OBJECTIVE: To describe the use of adjunctive therapies in patients with acute myocardial infarction receiving thrombolytic agents. DESIGN: Data were collected prospectively by the study-site investigator or the emergency department physician caring for the patient. Study participation did not influence thrombolytic regimen selection or the adjunctive therapies ordered. SETTING: Thirteen Virginia hospitals representing a cross-section of hospitals in the state. Eleven are urban medical centers; four have graduate medical education programs. PARTICIPANTS: Patients were included in the study if the decision to administer thrombolytic therapy was made in the emergency department. MAIN OUTCOME MEASURES: Concomitant medications administered during the first six hours after initiation of thrombolytic therapy.

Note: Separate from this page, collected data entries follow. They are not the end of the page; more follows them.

/-- A VEC store at a tray address. -/
def vecStore (s : State) (w addr : Nat) (fr : Frame) : UnitEnd :=
  let c := field w 47 40
  if ! (vuFormat s c && (vecRanges w addr).all fun p => trayOk p.1 p.2) then .fault
  else
    let el := elemD c
    let cp := codePoints s
    let vu := field w 19 16
    let reg := field w 60 56
    let pats := laneVals fr vu reg
    let bads := (List.range 256).map (laneBad fr vu reg)
    let free := fun i => Config.freeAt s.fresh i
    let n := (bads.filter (·)).length
    let out :=
      if isMx c then
        (List.range 8).foldl (fun u j =>
          let b := packBlock cp el (fmtNear s c) (free (32 * j)) ((slice pats (32 * j) 32 0).map ofF32)
          let bad := (slice bads (32 * j) 32 false).any (·)
          trayStore (field w 184 160 + j) [BitVec.ofNat 8 b.1] bad
            (storeElems (addr + elemBytes (32 * j) el.bits) el.bits b.2 (b.2.map fun _ => bad) u)) fr
      else
        storeElems addr el.bits (pats.zipIdx.map fun p =>
          if el == .float fp32 then flush32 p.1 else packElem cp el (fmtNear s c) (fmtSat s c) (free p.2) (ofF32 p.1)) bads fr
    .works { frame := out, cycles := 0, bads := [(3, n)], corrected := 0, loads := 0 }

/-- A VEC operation of Table 5-7. -/
def vecOp (s : State) (w : Nat) (fr : Frame) : UnitEnd :=
  let op := field w 55 48
  if ! vecOps.contains op then .fault
  else
    let vu := field w 19 16
    let regs := [field w 65 61, field w 70 66, field w 75 71]
    let a := laneVals fr vu (regs.getD 0 0)
    let b := laneVals fr vu (regs.getD 1 0)
    let c := laneVals fr vu (regs.getD 2 0)
    let used := regs.take (vecArity op)
    let free := fun i => Config.freeAt s.fresh i
    let reduces := op == 0x20 || op == 0x21 || op == 0x22
    let anyBad := fun (r : Nat) => (List.range 256).any (laneBad fr vu r)
    let vs := if reduces then vecReduce op a free :: List.replicate 255 0
      else (List.range 256).map fun i => vecLane op (a.getD i 0) (b.getD i 0) (c.getD i 0) i (a.headD 0) (free i)
    let bad := fun i =>
      if reduces then i == 0 && used.any anyBad
      else if op == 0x0B then laneBad fr vu (regs.getD 0 0) 0
      else used.any fun r => laneBad fr vu r i
    let n := if op == 0x0B then ofBool (laneBad fr vu (regs.getD 0 0) 0)
      else used.foldl (fun x r => x + ((List.range 256).filter (laneBad fr vu r)).length) 0
    .works { frame := setLanes vu (field w 60 56) vs bad fr, cycles := 0, bads := [(3, n)], corrected := 0, loads := 0 }

/-- Uncorrectable reads are counted for a frame's owner, and told with where they were (R216, R217). -/
def countBad (part : Nat) (s : State) (b : Nat × Nat) : State :=
  if b.2 == 0 then s else raise 0x0501 (some part) b.1 (countBy 0x3052 (part + 1) b.2 s)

RESULTS: Two hundred ten patients (aged 57 +/- 14.1 y) were evaluated. Ninety-five percent of these patients were treated with tissue plasminogen activator, 3 percent received anisoylated plasminogen streptokinase activator complex, and 2 percent received streptokinase. Ninety-one percent of the patients also received heparin, the most commonly used adjunctive medication; 77 percent concomitantly received lidocaine; 62 percent received aspirin; and only 19 percent received a beta-blocker. CONCLUSIONS: Our data provide a reference point for future studies to determine factors that influence the selection of adjunctive agents for treating patients with acute myocardial infarction receiving thrombolytics.